An increase in government spending can be funded via raising taxes across the economy and/or borrowing more by selling government bonds. The decision of how the government funds the extra spending depends on the political environment, cost of borrowing and the overall health of the economy. For instance, if the cost of borrowing (i.e. bond yields) are high then the government may decide this is not a good time to borrow to invest in public infrastructure. This is because the returns generated will struggle to exceed the initial borrowing costs and interest charges. However, it may be the case that the government operates in a low growth economy and imposing heavier taxes on economic agents, could create significant long-term damage to the economy and therefore it is not feasible to raise spending by taxes and higher borrowing may be the only option.

Keynesian economists argue that governments should be active in using government spending to impact the economy, in particular encouraging an increase in government spending during recessions. Classical economists are more wary of having too much government spending due to its potential effects to cause or increase a budget deficit.


Government transfers

How governments use taxes and benefits to transfer wealth from the affluent to the needy sections of the economy. This helps to address inequalities in the distribution of income and wealth.

Gross Domestic Product

The total market value of all the final goods and services produced in an economy over a given period of time. This can be determine by measuring the expenditure, income or output of the economy.
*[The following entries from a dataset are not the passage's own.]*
/-- Under the ideal-converter premise the eight reads of a transaction deliver the code. -/
theorem sampleOfBits_readBits_of_converterSends (c : Channel) {s : State} {code : RawSample} {bits : Nat → Level}
    (h : AnswersOk s 37 bits) (hcode : ConverterSends s code) :
    sampleOfBits (readBits (adcProgram c) bits) = code := by
  have hbit : ∀ k ∈ List.range 8, bits (14 + 3 * k) = code.getLsbD (7 - k) := by
    intro k hk
    have hk' : k < 8 := List.mem_range.mp hk
    exact PortAnswer.ok.inj ((h (14 + 3 * k) (by omega)).symm.trans (hcode k hk'))
  rw [readBits_adcProgram, List.map_congr_left hbit, sampleOfBits_highBits code 8 (Nat.le_refl 8)]
  exact BitVec.ushiftRight_zero code

/-- Settles O29. The eight reads rebuild the code bit by bit, from the highest bit down. -/
theorem idealConverterGivesItsCode : Obligations.IdealConverterGivesItsCode := by
  unfold Obligations.IdealConverterGivesItsCode
  intro c s code bits hrun hok hcode
  have hsample := sampleOfBits_readBits_of_converterSends c hok hcode
  exact ⟨_, exec_adcRead_ok c hrun hok, hsample, congrArg OpResult.sample hsample⟩

/-! ## The reads of `VIEW` (20 R66) -/

theorem step_viewSnap {s : State} (he : s.eventAt 0 = .viewSnap) :
    step s = .next { s.consumeEvent with view := { s.view with snap := some s.snap } } := by
  rw [step_spec, he]
  rfl

theorem step_viewStatus {s : State} (he : s.eventAt 0 = .viewStatus) :
    step s = .next { s.consumeEvent with view := { s.view with status := some s.status } } := by
  rw [step_spec, he]
  rfl

/-- A step that uses up its event and records what `VIEW` read writes nothing of the machine. -/
theorem recordView_frame (s : State) (v : ViewReads) {t : State} (ht : t = { s.consumeEvent with view := v }) :
    SamePosition s t ∧ SameSamples s t ∧ SameReading s t ∧ SameLatches s t ∧ SameStatus s t ∧ SamePort s t ∧
      t.cfg = s.cfg ∧ t.snap = s.snap := by
  subst ht
  exact ⟨⟨rfl, rfl⟩, ⟨rfl, rfl, rfl, rfl⟩, ⟨rfl, rfl, rfl, rfl, rfl, rfl⟩, ⟨rfl, rfl⟩, ⟨rfl, rfl⟩,
    ⟨rfl, fun _ => rfl, State.answerAt_consumeEvent s⟩, rfl, rfl⟩

/-- Settles O9. Each of the two reads records one whole register and has the frame above. -/
theorem viewReadsWholeRegisters : Obligations.ViewReadsWholeRegisters := by
  unfold Obligations.ViewReadsWholeRegisters
  rintro s (he | he)
  · exact ⟨_, step_viewSnap he, fun _ => rfl, fun h => by simp [he] at h, recordView_frame s _ rfl⟩
  · exact ⟨_, step_viewStatus he, fun h => by simp [he] at h, fun _ => rfl, recordView_frame s _ rfl⟩

end Sys2Proof.Proofs.Memory

/-! The encoding of 30: which operations the words of each format select (R81, R85, R87, 10 R30), that the encoder and the
decoder agree in both directions (R96), and that the word a step takes always selects an operation. -/

namespace Sys2Proof.Proofs.Encoding

open Sys2Proof Sys2Proof.Machine

/-! ## Words of a format's width (30 R80) -/

theorem lt_of_decode {f : Format} {w : Nat} {i : Instr} (h : decode f w = .ok i) : w < 2 ^ formatWidth f := by
  by_contra hw
  simp [decode, hw] at h

theorem decode_pop (w : BitVec 5) : decode .pop w.toNat = decodePop w := by
  have hw : w.toNat < 2 ^ formatWidth .pop := w.isLt
  simp [decode, hw]

theorem decode_aframe (w : BitVec 3) : decode .aframe w.toNat = decodeFrame w := by
  have hw : w.toNat < 2 ^ formatWidth .aframe := w.isLt
  simp [decode, hw]

theorem decode_phase (w : BitVec 4) : decode .phase w.toNat = decodePhase w := by
  have hw : w.toNat < 2 ^ formatWidth .phase := w.isLt
  simp [decode, hw]

/-- A number a format decodes is a word of that format. -/
theorem exists_word_of_decode {f : Format} {w : Nat} {i : Instr} (h : decode f w = .ok i) :
    ∃ v : BitVec (formatWidth f), w = v.toNat :=
  ⟨⟨w, lt_of_decode h⟩, rfl⟩

/-! ## `POP` (30 R85, R86) -/

/-- The operation that issues a port operation on its own. -/
def portInstr : PortOp → Instr
  | .set p l => .setLine p l
  | .read p => .readLine p

theorem encode_portInstr (op : PortOp) : encode (portInstr op) = (.pop, (popWord op).toNat) := by
  cases op <;> rfl
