-- ==== Sys2Proof/WellFormed.lean ====
section
/-! DEFINITION. The checks on what a machine is given: the opcode map, an instruction under a map, a launch. -/

namespace Sys2Proof

/-- An opcode map is well formed when no two mnemonics share a byte (30_encoding.md R86, R87: a byte that equals an
entry decodes as that entry's instruction). DEDUCED, log 21: what a clashing map decodes to is left out by this. -/
def OpcodeMap.wf (m : OpcodeMap) : Bool :=
  decide ((allMnemonics.map (opcodeByte m)).Nodup)

/-- An instruction is well formed under a map when its opcode byte is the byte of its mnemonic alone. Its operands
need no check: every operand bit pattern has an effect (R82, R90, R91). -/
def Instr.wf (m : OpcodeMap) (i : Instr) : Bool :=
  (allMnemonics.filter fun k => opcodeByte m k == opcodeByte m i.mnemonic) == [i.mnemonic]

/-- A launch is well formed when the image fits: `LOAD_ADDR + length(IMAGE) ≤ N`
(70_reset_and_hazards.md R264). -/
def Launch.wf (l : Launch) : Bool :=
  decide (l.loadAddr + l.image.length ≤ l.memSize.val)

end Sys2Proof
end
Below is a diagram to illustrate the three methods of measuring the level of economic activity via GDP. All three of these methods should lead the same answer in a closed economy.


Gross Domestic Product per capita

GDP divided by the population of an economy. It is a useful way of measuring economic progress i.e. GDP growth may not be perceived as successful if GDP per capita has declined.

Below is a graph to show real GDP per capita changes over the past 30 years and as this is one of the main measures of the standard of living for a country, because this has been increasing over the past 30 years then living standards have been increasing as well.


Gross National Product

Is the final value of all the goods and services produced using labour and property owned by the inhabitants of an economy.

Hard commodities

Hard commodities are industrial materials that are mined e.g. silver, gold. petroleum, coal, gas, copper.

Hard Landing

A sharp slow down in economic growth carrying the risk of a recession after a period of healthy economic growth.